Volume 2011 | Article ID 251075 | https://doi.org/10.1155/2011/251075

Vapor-Liquid Equilibrium of Carbon Dioxide + Ethanol: Experimental Measurements with Acoustic Method and Thermodynamic Modeling

Ana Mehl,¹Fabio P. Nascimento,¹Pedro W. Falcão,²Fernando L. P. Pessoa,¹and Lucio Cardozo-Filho³

Academic Editor: Felix Sharipov

Received25 Nov 2010

Revised22 Feb 2011

Accepted15 Mar 2011

Published24 May 2011

Abstract

Phase behavior of systems composed by supercritical carbon dioxide and ethanol is of great interest, especially in the processes involving supercritical extraction in which ethanol is used as a cosolvent. The development of an apparatus, which is able to perform the measurements of vapor-liquid equilibrium (VLE) at high pressure using a combination of the visual and the acoustic methods, was successful and was proven to be suited for determining the isothermal VLE data of this system. The acoustic method, based on the variation of the amplitude of an ultra-sound signal passing through a mixture during a phase transition, was applied to investigate the phase equilibria of the system carbon dioxide + ethanol at temperatures ranging from 298.2 K to 323.2 K and pressures from 3.0 MPa to 9.0 MPa. The VLE data were correlated with Peng-Robinson equation of state combined with two different mixing rules and the SAFT equations of state as well. The compositions calculated with the models are in good agreement with the experimental data for the isotherms evaluated.

1. Introduction

VLE data are usually obtained experimentally through either sampling or visual methods. The sampling at high pressures is a hard task. Moreover, the sampling can cause disturbances in the equilibrium and the sample may not be representative of the desired phase. Compared with the sampling technique, the visual method, which is based on the direct observation of the appearance and disappearance of an interface between the phases, is the most adequate technique [1]. In transparent system phase transitions, such as, bubble point, liquid-liquid separation, and incipient crystallization, can be detected via visual method. However, the detection of critical points is limited and very dependent on the visual interpretation of the observer. The technique also leads to erroneous results when the phases involved in the equilibrium have similar densities.

The visual method is not suitable for opaque systems. In such cases, the phase transition must be determined indirectly through the identification of discontinuities of certain physical properties [2]. For instance, measurements of velocity or decrease of the ultrasonic waves can be used to detect either phase changes or critical points of mixtures [3]. According to the literature, the acoustic method overcomes the disadvantages of both the sampling (analytical) and the visual methods and is applicable to practically all kinds of phase behavior. The detection can be carried out in opaque flasks, and the measurement is direct and totally independent on any visual interpretation from the observer. The transition from liquid to vapor can be easily identified by the minimum sound velocity observed in the vapor phase [1].

The application of supercritical fluids (SCF) technologies covers fields, such as, food and pharmaceutical, chemical reactions, coal and oil processing, and waste treatment. Carbon dioxide with favorable characteristics, such as small critical temperature, nonflammability, low toxicity, and low price beyond the fact that it is known as a earth-friendly solvent, is a potential solvent for the supercritical extractions especially in food and pharmaceutical industries. However, due to its rather low solvency power, in comparison with common liquid organic solvents, the addition of cosolvents is sometimes required in order to improve the solubility of compounds that exhibit poor miscibility in the supercritical carbon dioxide.

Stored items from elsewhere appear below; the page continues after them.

-- ==== Sys2Proof/Machine/Vector.lean ====
section
/-!
DEFINITION. The vector engine's command VOP (03 R71, R75, R88; 04 R111 to R115) with the conversions of R52.
-/
namespace Sys2Proof.Machine

/-! Fields of a VOP (R71). -/
def vFunc (c : Cmd) : Nat := cf c 1 0 7
def vBcast (c : Cmd) : Bool := cf c 1 7 1 == 1
def vFmt (c : Cmd) : Option Format := Format.ofCode (cf c 1 8 4)
def vMode (c : Cmd) : Nat := cf c 1 12 3
def vN (c : Cmd) : Nat := cf c 1 16 25
def vSrc0 (c : Cmd) : Nat := cf c 2 0 32
def vSrc1 (c : Cmd) : Nat := cf c 2 32 32
def vSrc2 (c : Cmd) : Nat := cf c 3 0 32
def vDst (c : Cmd) : Nat := cf c 3 32 32

/-- The kinds of VX function (R112). -/
inductive VFun where
  | elem (fn : Nat) | rsum | rmax | rand
  | cvtTo (f : Option Format) | cvtFrom (f : Option Format)
  | reserved
deriving DecidableEq, Repr

/-- Classifies a FUNC code (R112). -/
def vfunOf (fn : Nat) : VFun :=
  if 1 ≤ fn ∧ fn ≤ 0x0F then .elem fn
  else if fn = 0x10 then .rsum
  else if fn = 0x11 then .rmax
  else if fn = 0x12 then .rand
  else if fn = 0x13 ∨ (0x20 ≤ fn ∧ fn ≤ 0x24) then .elem fn
  else if 0x40 ≤ fn ∧ fn < 0x50 then .cvtTo (Format.ofCode (fn - 0x40))
  else if 0x50 ≤ fn ∧ fn < 0x60 then .cvtFrom (Format.ofCode (fn - 0x50))
  else .reserved

/-- Whether a function reads SRC1 and SRC2 as elements (R112). -/
def readsSrc1 (fn : Nat) : Bool :=
  [0x01, 0x02, 0x03, 0x04, 0x05, 0x06, 0x09, 0x13, 0x20, 0x21, 0x22, 0x23, 0x24].contains fn
def readsSrc2 (fn : Nat) : Bool := fn == 0x04 || fn == 0x13

/-- FMT allowed for an element function (R112). -/
def fmtAllowed (fn : Nat) (f : Format) : Bool :=
  match f with
  | .f32 => decide (fn < 0x20)
  | .i32 => [0x01, 0x02, 0x03, 0x05, 0x06, 0x07, 0x08, 0x13, 0x20, 0x21, 0x22, 0x23, 0x24].contains fn
  | _ => false

/-- The CVT pairs (R112). -/
def cvtToAllowed (fmt f : Format) : Bool :=
  match fmt with
  | .f32 => [Format.f16, .w16, .f8v, .f8g, .f4, .i8, .u8, .i4, .u4, .i32, .t96].contains f
  | .i32 => [Format.f32, .i8, .u8, .i4, .u4].contains f
  | _ => false
def cvtFromAllowed (int : Bool) (fmt f : Format) : Bool :=
  match fmt with
  | .f32 => [Format.f16, .w16, .f8v, .f8g, .f4, .i8, .u8, .i4, .u4, .i32, .t96].contains f
  | .i32 => [Format.f32, .i8, .u8, .i4, .u4].contains f || (int && f == .t96)
  | _ => false

/-- Source byte ranges of a VOP: address and bytes of each array read, with whether it must be aligned (R67, R111); the single element
of BCAST must be, too (log entry 43). -/
def vReads (c : Cmd) : List (Nat × Nat × Bool) :=
  let n := vN c
  match vfunOf (vFunc c) with
  | .elem fn =>
    [(vSrc0 c, 4 * n, true)] ++
      (if readsSrc1 fn then [(vSrc1 c, if vBcast c then 4 else 4 * n, true)] else []) ++
      (if readsSrc2 fn then [(vSrc2 c, 4 * n, true)] else [])
  | .rsum => [(vSrc0 c, 4 * n, true)]
  | .rmax => [(vSrc0 c, 4 * n, true)]
  | .rand => []
  | .cvtTo _ => [(vSrc0 c, 4 * n, true)]
  | .cvtFrom (some f) =>
    [(vSrc0 c, f.bytes n, true)] ++ (if f.scaled then [(vSrc1 c, ceilDiv n 32, false)] else [])
  | _ => []

/-- Output byte ranges of a VOP. -/
def vWrites (c : Cmd) : List (Nat × Nat × Bool) :=
  let n := vN c
  match vfunOf (vFunc c) with
  | .rsum => [(vDst c, 4, true)]
  | .rmax => [(vDst c, 4, true)]
  | .cvtTo (some f) =>
    [(vDst c, f.bytes n, true)] ++ (if f.scaled then [(vSrc2 c, ceilDiv n 32, false)] else [])
  | _ => [(vDst c, 4 * n, true)]

/-- Whether the source fields a function does not use are zero (R111). -/
def vUnusedZero (c : Cmd) : Bool :=
  let z := fun (b0 b1 b2 : Bool) =>
    (b0 || vSrc0 c == 0) && (b1 || vSrc1 c == 0) && (b2 || vSrc2 c == 0)
  match vfunOf (vFunc c) with
  | .elem fn => z true (readsSrc1 fn) (readsSrc2 fn)
  | .rand => z false false false
  | .cvtTo (some f) => z true false f.scaled
  | .cvtFrom (some f) => z true f.scaled false
  | _ => z true false false

/-- Total of byte counts. -/
def sumBytes (l : List (Nat × Nat × Bool)) : Nat := l.foldl (fun a x => a + x.2.1) 0

/-- Decode check of VOP in the order of R74; then a fenced engine (R79). BCAST needs a function that reads SRC1 as elements, which a CVT
with scale bytes there is not (log entry 43). -/
def checkVop (p : Nat) (c : Cmd) (s : State) : Nat :=
  let k := vfunOf (vFunc c)
  let bad := !reservedClear c || 3 < vMode c || vN c == 0 || 16777216 < vN c || k == .reserved ||
    (vBcast c && !(match k with
      | .elem fn => readsSrc1 fn
      | _ => false)) || !vUnusedZero c
  let fmtOk := match vFmt c, k with
    | some f, .elem fn => fmtAllowed fn f
    | some f, .rsum => f == .f32 || f == .i32
    | some f, .rmax => f == .f32 || f == .i32
    | some f, .rand => f == .f32
    | some f, .cvtTo (some g) => cvtToAllowed f g
    | some f, .cvtFrom (some g) => cvtFromAllowed (s.isInt p) f g && (g != .t96 || vMode c == 0)
    | _, _ => false
  if bad then cCmdIllegal
  else if !fmtOk then cOpndFormat
  else if (vReads c ++ vWrites c).any (fun x => (x.2.2 && x.1 % 64 != 0) || !csInside x.1 x.2.1) ||
      decide (262144 < sumBytes (vWrites c)) then cCmdBounds
  else if s.engFenced p 5 then cEngineFenced
  else 0

/-- Element `i` of a 32-bit source. -/
def vElem (s : State) (p a i : Nat) : Nat := s.csRead p (a + 4 * i) 4

/-- Result of a VOP before its commit: bytes staged at DST and at the scale array, flags, TALLY_OVF, a malformed
scale byte, a residue mismatch. -/
structure VOut where
  writes : List (Nat × Byte) := []
  flags : Flags := {}
  ovf : Bool := false
  scaleBad : Bool := false
  resBad : Bool := false
deriving DecidableEq, Repr

/-- Collects element results. -/
def vCollect (c : Cmd) (f : Format) (rs : List Res32) : VOut :=
  { writes := stageBytes (vDst c) (packElems f (rs.map (·.1))), flags := rs.foldl (fun g r => g.or r.2) Flags.none }

/-- Conversion of one element to Tally-96 (R52): INEXACT when rounded, INVALID for a signalling NaN. -/
def cvtT96 (sh : Int) (v : Val) : Nat × Flags × Bool :=
  let t := Tally.ofVal sh v
  (t.1.slot, Tally.ofValFlags sh v, t.2)

/-- CVT to a format (R52, R112). -/
def cvtTo (p : Nat) (c : Cmd) (src f : Format) (s : State) : VOut :=
  let mode := vopMode (vMode c)
  let codes := (List.range (vN c)).map (vElem s p (vSrc0 c))
  let vals := codes.map (decodeElem src)
  if src = .i32 then
    if f = .f32 then vCollect c f (vals.map (encodeVal .f32 mode))
    else vCollect c f (codes.map (fun x =>
      let r := clampInt f.intRange.1 f.intRange.2 (signedOf x 32)
      (toBits r.1 f.bits, { invalid := r.2 })))
  else if f = .t96 then
    let rs := vals.map (cvtT96 (s.tallyShift p))
    { writes := stageBytes (vDst c) (rs.flatMap (fun r => toBytes 16 r.1)),
      flags := rs.foldl (fun g r => g.or r.2.1) Flags.none, ovf := rs.any (fun r => r.2.2) }
  else if f.isInt || f == .i32 then vCollect c f (vals.map (encodeInt f mode))
  else
    let r := encodeRow f (vals.map (fun v => (v, mode)))
    { writes := stageBytes (vDst c) (packElems f r.1) ++ stageBytes (vSrc2 c) (r.2.1.map (BitVec.ofNat 8)),
      flags := r.2.2 }

/-- CVT from a format (R52, R112). -/
def cvtFrom (p : Nat) (c : Cmd) (dst f : Format) (s : State) : VOut :=
  let mode := vopMode (vMode c)
  let n := vN c
  if f = .t96 then
    let ts := (List.range n).map (fun i => Tally.ofSlot (s.csRead p (vSrc0 c + 16 * i) 16))
    let es := ts.map (Tally.readElem (s.tallyShift p) dst .rne)
    { vCollect c dst (es.map (fun e => (e.code, e.flags))) with
      ovf := es.any (·.ovf), resBad := ts.any (fun t => !t.residueOk) }
  else
    match rowVals s p (vSrc0 c) (vSrc1 c) f n with
    | none => { scaleBad := true }
    | some vs =>
      if dst = .i32 then
        if f = .f32 then vCollect c dst (vs.map (encodeInt .i32 mode))
        else vCollect c dst (vs.map (fun v => ((encodeInt .i32 .rtz v).1, Flags.none)))
      else vCollect c dst (vs.map (encodeVal .f32 mode))

/-- The results of a VOP (R112 to R115): every input is read before the commit step (R111). -/
def vopCompute (p : Nat) (c : Cmd) (s : State) : VOut :=
  let n := vN c
  let mode := vopMode (vMode c)
  let e0 := vElem s p (vSrc0 c)
  let e1 := fun i => vElem s p (vSrc1 c) (if vBcast c then 0 else i)
  let e2 := vElem s p (vSrc2 c)
  let int := vFmt c == some .i32
  match vfunOf (vFunc c) with
  | .elem fn =>
    vCollect c .f32 ((List.range n).map (fun i =>
      if int then vxScalarInt fn (e0 i) (e1 i) (e2 i) else vxScalar32 fn mode (e0 i) (e1 i) (e2 i)))
  | .rsum => vCollect c .f32 [if int then rsumInt ((List.range n).map e0) else rsum32 mode n e0]
  | .rmax => vCollect c .f32 [if int then rmaxInt ((List.range n).map e0) else rmax32 ((List.range n).map e0)]
  | .rand =>
    vCollect c .f32 ((List.range n).map (fun i =>
      ((encodeVal .f32 .rne (.fin false (dsrBits (s.get (CORE_SEED_SEED p)) (cf c 4 0 24) i / 256) (-24))).1, Flags.none)))
  | .cvtTo (some f) => cvtTo p c ((vFmt c).getD .f32) f s
  | .cvtFrom (some f) => cvtFrom p c ((vFmt c).getD .f32) f s
  | _ => {}

/-- Cycles per element group (R112). -/
def vCpe (c : Cmd) : Nat :=
  match vfunOf (vFunc c) with
  | .elem fn => if 0x09 ≤ fn ∧ fn ≤ 0x0D then 4 else if fn = 0x0E ∨ fn = 0x0F then 6 else 1
  | .cvtTo (some f) => if f.scaled then 2 else 1
  | .cvtFrom (some f) => if f.scaled then 2 else 1
  | _ => 1

/-- Issues and executes a VOP (R75, R88, R111). -/
def vopRun (p : Nat) (flt : Option EngFault) (c : Cmd) (s : State) : State :=
  let o := vopCompute p c s
  let poison := (vReads c).any (fun x => s.anyPoison (csOffset p x.1) x.2.1)
  let out := ceilDiv (sumBytes (vWrites c)) 128
  let r := { plainRec .vx c (6 + max (ceilDiv (vN c) 256 * vCpe c) (ceilDiv (sumBytes (vReads c)) 256) + out) out with
    code := execCode flt o.resBad poison o.scaleBad, writes := o.writes, flags := o.flags, ovf := o.ovf }
  let t := fenceFault p flt (issue p r (s.set (VX_STATUS_BUSY p) 1))
  if o.resBad && flt.isNone then fenceEngine p 5 cResidueFault 0 t else t

/-- VOP (R112). -/
def vop (p : Nat) (flt : Option EngFault) (s : State) : State :=
  issueCmd p opVop (fun _ _ => .vx) noHold (checkVop p) (vopRun p flt) s

def execVop (p : Fin 144) (flt : Option EngFault) (s : State) : Host.Outcome State Fault Refusal :=
  .next (s.live (vop p flt))

end Sys2Proof.Machine
end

In the synthesis of many pharmaceutical products, the low productivity normally found in the processes which employ SCF is mostly due to the difficulty in achieving a complete water removal from the original aqueous solution. In order to overcome this problem, ethanol can be used as a cosolvent so that the miscibility of supercritical carbon dioxide in water is improved yielding better efficiency for the process. As a result, ethanol becomes an important cosolvent of SCF in bioseparations and, as an example, can be added to supercritical carbon dioxide to separate water from the diluted aqueous solutions generated in biochemical synthesis.

The knowledge of phase equilibrium behavior and solubility in supercritical components is essential for the design of industrial processes involving chemical reactions in either SCF media or supercritical extraction. In the case of the enzymatic ethanolysis of vegetable oils to produce biodiesel in the presence of supercritical carbon dioxide, data of solubility of ethanol, glycerol, triglycerides, and corresponding ethyl esters are required either for the evaluation of the influence of the phase behavior in the kinetics or for the design of the separation process downstream the reactor. Such data are important especially at 318.2 K, which was identified, as the optimal reaction temperature for the performance of the immobilized lipase Novozym 435 [4].

The open literature presents studies on the modifications in the phase behavior of SCF as a result of the use of polar cosolvents [5]. The enhancement of the solubility of palmitic acid in the supercritical carbon dioxide was observed with the addition of ethanol at different temperatures [6].

Regarding the solubility of ethanol in the supercritical carbon dioxide, several VLE experimental data at different temperatures are available in the open literature, but none of them at 318.2 K. VLE data for this system at this temperature can be estimated with proper thermodynamic models, for example, equations of state, if the dependence of the binary interactions parameters, fitted to experimental P-x-y data retrieved from the literature, with the temperature being determined. Often empirical expressions relating the parameters with temperature can be obtained by fitting. However, the prediction of the phase equilibrium of a mixture comprising both a supercritical compound and an associating substance at high pressure based simply on empirical correlations of binary interactions parameters with temperature is a not always successful. Unless the temperature range used in the fitting is small, the empirical dependence is not satisfactory. Therefore, it is preferable to measure the VLE data at the specific conditions.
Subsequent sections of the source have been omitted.